[Exercise input]:
/-- The port's switch phase (R110). -/
inductive SwitchPhase
  | noSwitch
  | pending (launchToCome : Bool)
  | switching (endAt : Nat)
  deriving DecidableEq, Repr

/-- The frame in progress (R110). `fill` is the record fill colour of a LIVE scan's frame. `nextLine` is the number of the
next active line to begin. -/
structure PanelFrame where
  launch : Nat
  kind : LaunchKind
  lf : Nat
  profile : Option Nat
  wp : Nat
  hp : Nat
  nlead : Nat
  nfpMin : Nat
  fill : Colour
  nextLine : Nat
  deriving DecidableEq, Repr

/-- The panel output (R182). `line` is the merged line being sent, empty while data-enable is low. The width of a frame
marker is not given, so the markers sent since the external reset are counted. -/
structure PanelOut where
  frameMarkers : Nat
  dataEnable : Bool
  redrawMarker : Bool
  line : List Colour
  deriving DecidableEq, Repr

structure PanelPort where
  profiles : List Profile
  state : PortState
  current : Option Nat
  phase : SwitchPhase
  old : Option Nat
  stopPending : Bool
  frame : Option PanelFrame
  /-- The blank line period, and the time from which blank lines are counted at it (R112, R119). -/
  blankPeriod : Nat
  blankFrom : Nat
  fill : Colour
  out : PanelOut
  deriving DecidableEq, Repr

/-! ### Overlay Merge Unit (section 7) -/

inductive Selector
  | none
  | sourceRate
  | panelRate
  | startLag
  | addedLag
  | skipped
  | redraws
  | label
  deriving DecidableEq, Repr

/-- A window's kind with the fields of that kind (R123). -/
inductive WindowKind
  | solid
  | image (startPage width height : Nat)
  | figures (glyphBase refresh : Nat) (selectors : List Selector)
  deriving DecidableEq, Repr

/-- A window's definition (R123). `binding`: a catalogue slot, or none for NONE. -/
structure WindowDef where
  kind : WindowKind
  x : Nat
  y : Nat
  w : Nat
  h : Nat
  z : Nat
  alpha : Nat
  scale : Nat
  binding : Option Nat
  palette : List Colour
  deriving DecidableEq, Repr

/-- A window record (R123): FREE, or HIDDEN or SHOWN with a definition. -/
inductive WindowState
  | free
  | hidden
  | shown
  deriving DecidableEq, Repr

/-- `text` holds one row for each selector, in order: 16 glyph indices, or an empty row for the selector NONE. -/
structure Window where
  state : WindowState
  definition : Option WindowDef
  dropped : Nat
  text : List (List Nat)
  launches : Nat
  deriving DecidableEq, Repr

def Window.free : Window := ⟨.free, none, 0, [], 0⟩

structure Overlay where
  windows : List Window
  /-- Image memory: the bytes that do not read 0, by rising address (R135). -/
  image : List Host.Cell
  writePtr : Nat
  deriving DecidableEq, Repr

/-! ### Change Stage (section 8) -/

/-- An edit (R146). -/
inductive Edit
  | catStore (slot : Nat) (content : Content)
  | catRetire (slot : Nat)
  | winDefine (win : Nat) (definition : WindowDef)
  | winPlace (win x y z alpha : Nat)
  | winShow (win : Nat) (shown : Bool)
  | winRetire (win : Nat)
  | setFill (colour : Colour)
  deriving DecidableEq, Repr

structure Stage where
  /-- The stage list in acceptance order, oldest first. -/
  edits : List Edit
  groupOpen : Bool
  deriving DecidableEq, Repr

/-! ### Control Port (section 9) -/

/-- The statuses of a reply (R165). -/
inductive Status
  | ok
  | staged
  | badCode
  | badLength
  | badIndex
  | badValue
  | locked
  | wrongState
  | empty
  | stageFull
  | noMatch
  deriving DecidableEq, Repr

structure Request where
  code : Byte
  params : List Byte
  deriving DecidableEq, Repr

structure Reply where
  code : Byte
  status : Status
  data : List Byte
  deriving DecidableEq, Repr

inductive PortPhase
  | starting
  | ready
  deriving DecidableEq, Repr

/-- The transaction kinds (R177). -/
inductive TxnKind
  | post
  | fetch
  | statusOnly
  deriving DecidableEq, Repr

/-- What the port has found of the transaction in progress: nothing yet; a complete POST of `length` parameters with its
accept byte (R160); or a malformed one, sending 03h from byte `fromByte` on (R161). -/
inductive TxnFinding
  | undecided
  | decided (length : Nat) (accept : Byte)
  | malformed (fromByte : Nat)
  deriving DecidableEq, Repr

/-- The transaction in progress (R157): its status snapshot, the reply chosen at the fall of CS_N (none: the empty reply),
whether that reply is still in the queue (R166), the bits of SDI sampled since its last complete byte, oldest first, its
complete bytes, byte 1 first, what has been found of it, and the level the port drives on SDO. A byte the port ignores is kept
with the others and read by nothing. -/
structure Txn where
  status0 : Byte
  status1 : Byte
  chosen : Option Reply
  chosenHeld : Bool
  bits : List Bool
  received : List Byte
  finding : TxnFinding
  drive : Bool
  deriving DecidableEq, Repr

structure ControlPort where
  phase : PortPhase
  /-- Transactions are held off until CS_N has been seen high (R157). -/
  heldOff : Bool
  requests : List Request
  processing : Option Request
  replies : List Reply
  txn : Option Txn
  /-- The bits sent on SDO in the transaction that ended last. -/
  sdo : List Bool
  partResets : Nat
  deriving DecidableEq, Repr

/-! ### Event Unit (section 10) -/

/-- The flags other than REPLY, and the enable mask, at the bit positions of R180. REPLY mirrors the reply queue (R172)
and is computed from it; its bit in `flags` stays 0. -/
structure EventUnit where
  flags : BitVec 16
  mask : BitVec 16
  deriving DecidableEq, Repr

/-! ### The whole -/

/-- The state of the GX28. `now` is the model's clock, in ticks of REFCLK. -/
structure State where
  now : Nat
  pending : List Instr
  mon : Monitor
  cat : List ModeRecord
  plan : Option Plan
  pacer : Pacer
  store : LineStore
  panel : PanelPort
  overlay : Overlay
  stage : Stage
  ctl : ControlPort
  ev : EventUnit
  deriving DecidableEq, Repr

/-! ### Reset -/

/-- The monitor after either reset (R18). -/
def Monitor.reset : Monitor :=
  { state := .noSignal, obs := .cleared, periods := [], lossLatch := false, lastStart := none, timer := none,
    frame := none, line := none, uncompleted := [] }

/-- The catalogue after an external reset (R43). -/
def catReset : List ModeRecord := List.replicate Config.catalogueSlots .free

/-- The pacer after an external reset (R87). -/
def Pacer.reset : Pacer :=
  { state := .standby, last := none, lastLive := none, lastInterval := none, lastLag := none, pending := none,
    schedule := [], deadline := none, tracking := .noSwitch, holdTimer := .stopped, restTimer := .paused 0,
    holdTime := 5, restTime := 0, wakeOnSource := true }

/-- The line store after either reset (R105). -/
def LineStore.reset : LineStore := { slots := List.replicate Config.lineSlots .empty, entries := [] }

/-- The panel outputs after an external reset (R122). -/
def PanelOut.reset : PanelOut := { frameMarkers := 0, dataEnable := false, redrawMarker := false, line := [] }

/-- The panel port after an external reset (R122). -/
def PanelPort.reset : PanelPort :=
  { profiles := List.replicate Config.profileCount .invalid, state := .idle, current := none, phase := .noSwitch,
    old := none, stopPending := false, frame := none, blankPeriod := 0, blankFrom := 0, fill := .black, out := .reset }

/-- The Overlay Merge Unit after an external reset (R145). -/
def Overlay.reset : Overlay :=
  { windows := List.replicate Config.windowRecords .free, image := [], writePtr := 0 }

/-- The Change Stage after either reset (R156). -/
def Stage.reset : Stage := { edits := [], groupOpen := false }

/-- The control port after an external reset (R170). -/
def ControlPort.reset : ControlPort :=
  { phase := .starting, heldOff := true, requests := [], processing := none, replies := [], txn := none, sdo := [],
    partResets := 0 }

/-- The Event Unit after an external reset (R176). -/
def EventUnit.reset : EventUnit := { flags := 0#16, mask := 0#16 }

/-- The machine right after an external reset. -/
def State.reset : State :=
  { now := 0, pending := [], mon := .reset, cat := catReset, plan := none, pacer := .reset, store := .reset,
    panel := .reset, overlay := .reset, stage := .reset, ctl := .reset, ev := .reset }

end Sys2Proof.Machine
end

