-- ==== Sys2Proof/Machine/Core.lean ====
section
/-! DEFINITION. The machine, as the host takes it. -/

def Sys2Proof.core : Host.Core := { State := Sys2Proof.Machine.State, Fault := Sys2Proof.Machine.Fault,
                                    Refusal := Sys2Proof.Machine.Refusal, step := Sys2Proof.Machine.step,
                                    reset := Sys2Proof.Machine.State.reset }
end

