-- ==== Sys2Proof/Certificates/Slice0/Obligations.lean ====
section
/-! DEFINITION. The statements for the provers. Each is one property of the machine; the small definitions before them say
once what several statements share. "Log n" is row n of notes/assumptions. -/

namespace Sys2Proof.Cert

open Sys2Proof.Machine

/-- The state at the tick a command is taken: the later of its tick and the clock (log 1). -/
def atTime (t : Nat) (s : State) : State := { s with now := max s.now t }

/-- The request in processing has a code and parameters (R164). -/
def Serving (s : State) (code : Byte) (ps : List Byte) : Prop := s.ctl.processing = some { code := code, params := ps }

/-- The end of a processing: its reply is at the tail of the reply queue, and the head of the request queue has entered
processing (R164). -/
def replied (code : Byte) (status : Status) (data : List Byte) (s : State) : State :=
  { s with ctl := { s.ctl with
      replies := s.ctl.replies ++ [{ code := code, status := status, data := data }]
      processing := s.ctl.requests.head?
      requests := s.ctl.requests.tail } }

/-- A refusal at tick t: nothing but the reply, whose data is the first up to 8 parameter bytes (R165). -/
def refused (code : Byte) (status : Status) (ps : List Byte) (t : Nat) (s : State) : State :=
  replied code status (ps.take 8) (atTime t s)

/-- A command answers, at some tick, with this reply and no other effect. Where the clock then stands is left open. -/
def OnlyReplies (c : Instr) (s : State) (code : Byte) (status : Status) (data : List Byte) : Prop :=
  ∃ n, exec c s = .next (replied code status data { s with now := n })

/-- An edit accepted: it is the last of the stage list, which in STANDBY and REST with no group open is applied whole at
once (R146, R148); the arming of the forced deadline is then evaluated again (R64). -/
def withEdit (e : Edit) (s : State) : State :=
  let s1 := { s with stage := { s.stage with edits := s.stage.edits ++ [e] } }
  settlePacer
    (if (s.pacer.state = .standby ∨ s.pacer.state = .rest) ∧ s.stage.groupOpen = false then
      applyList (s.stage.edits ++ [e]) s1
    else s1)

/-- The last step of every staged request at tick t: STAGE_FULL with 16 edits in the list, else STAGED (R146). -/
def staged (code : Byte) (e : Edit) (data ps : List Byte) (t : Nat) (s : State) : State :=
  if 16 ≤ s.stage.edits.length then refused code .stageFull ps t s
  else replied code .staged data (withEdit e (atTime t s))

/-- The slot, window or profile a request names in its first parameter byte. -/
def firstByte (ps : List Byte) : Nat := field ps 0 1

/-- The two status bytes of the snapshot (R158, R177): READY, attention, PORT_ERROR and the requests held; the replies
waiting. -/
def snapshot (s : State) : Byte × Byte :=
  (BitVec.ofNat 8 ((if s.ctl.phase = .ready then 128 else 0) + (if flagWord s &&& s.ev.mask ≠ 0#16 then 64 else 0)
      + (if s.ev.flags.getLsbD 13 = true then 32 else 0)
      + (s.ctl.requests.length + if s.ctl.processing.isSome then 1 else 0)),
    BitVec.ofNat 8 s.ctl.replies.length)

[The problem]:
Looking at the records above, return exactly the lines from the line with "inductive TxnFinding" to the line with "sdo : List Bool", both ends included.

[Task output]:
inductive TxnFinding
  | undecided
  | decided (length : Nat) (accept : Byte)
  | malformed (fromByte : Nat)
  deriving DecidableEq, Repr

/-- The transaction in progress (R157): its status snapshot, the reply chosen at the fall of CS_N (none: the empty reply),
whether that reply is still in the queue (R166), the bits of SDI sampled since its last complete byte, oldest first, its
complete bytes, byte 1 first, what has been found of it, and the level the port drives on SDO. A byte the port ignores is kept
with the others and read by nothing. -/
structure Txn where
  status0 : Byte
  status1 : Byte
  chosen : Option Reply
  chosenHeld : Bool
  bits : List Bool
  received : List Byte
  finding : TxnFinding
  drive : Bool
  deriving DecidableEq, Repr

structure ControlPort where
  phase : PortPhase
  /-- Transactions are held off until CS_N has been seen high (R157). -/
  heldOff : Bool
  requests : List Request
  processing : Option Request
  replies : List Reply
  txn : Option Txn
  /-- The bits sent on SDO in the transaction that ended last. -/
  sdo : List Bool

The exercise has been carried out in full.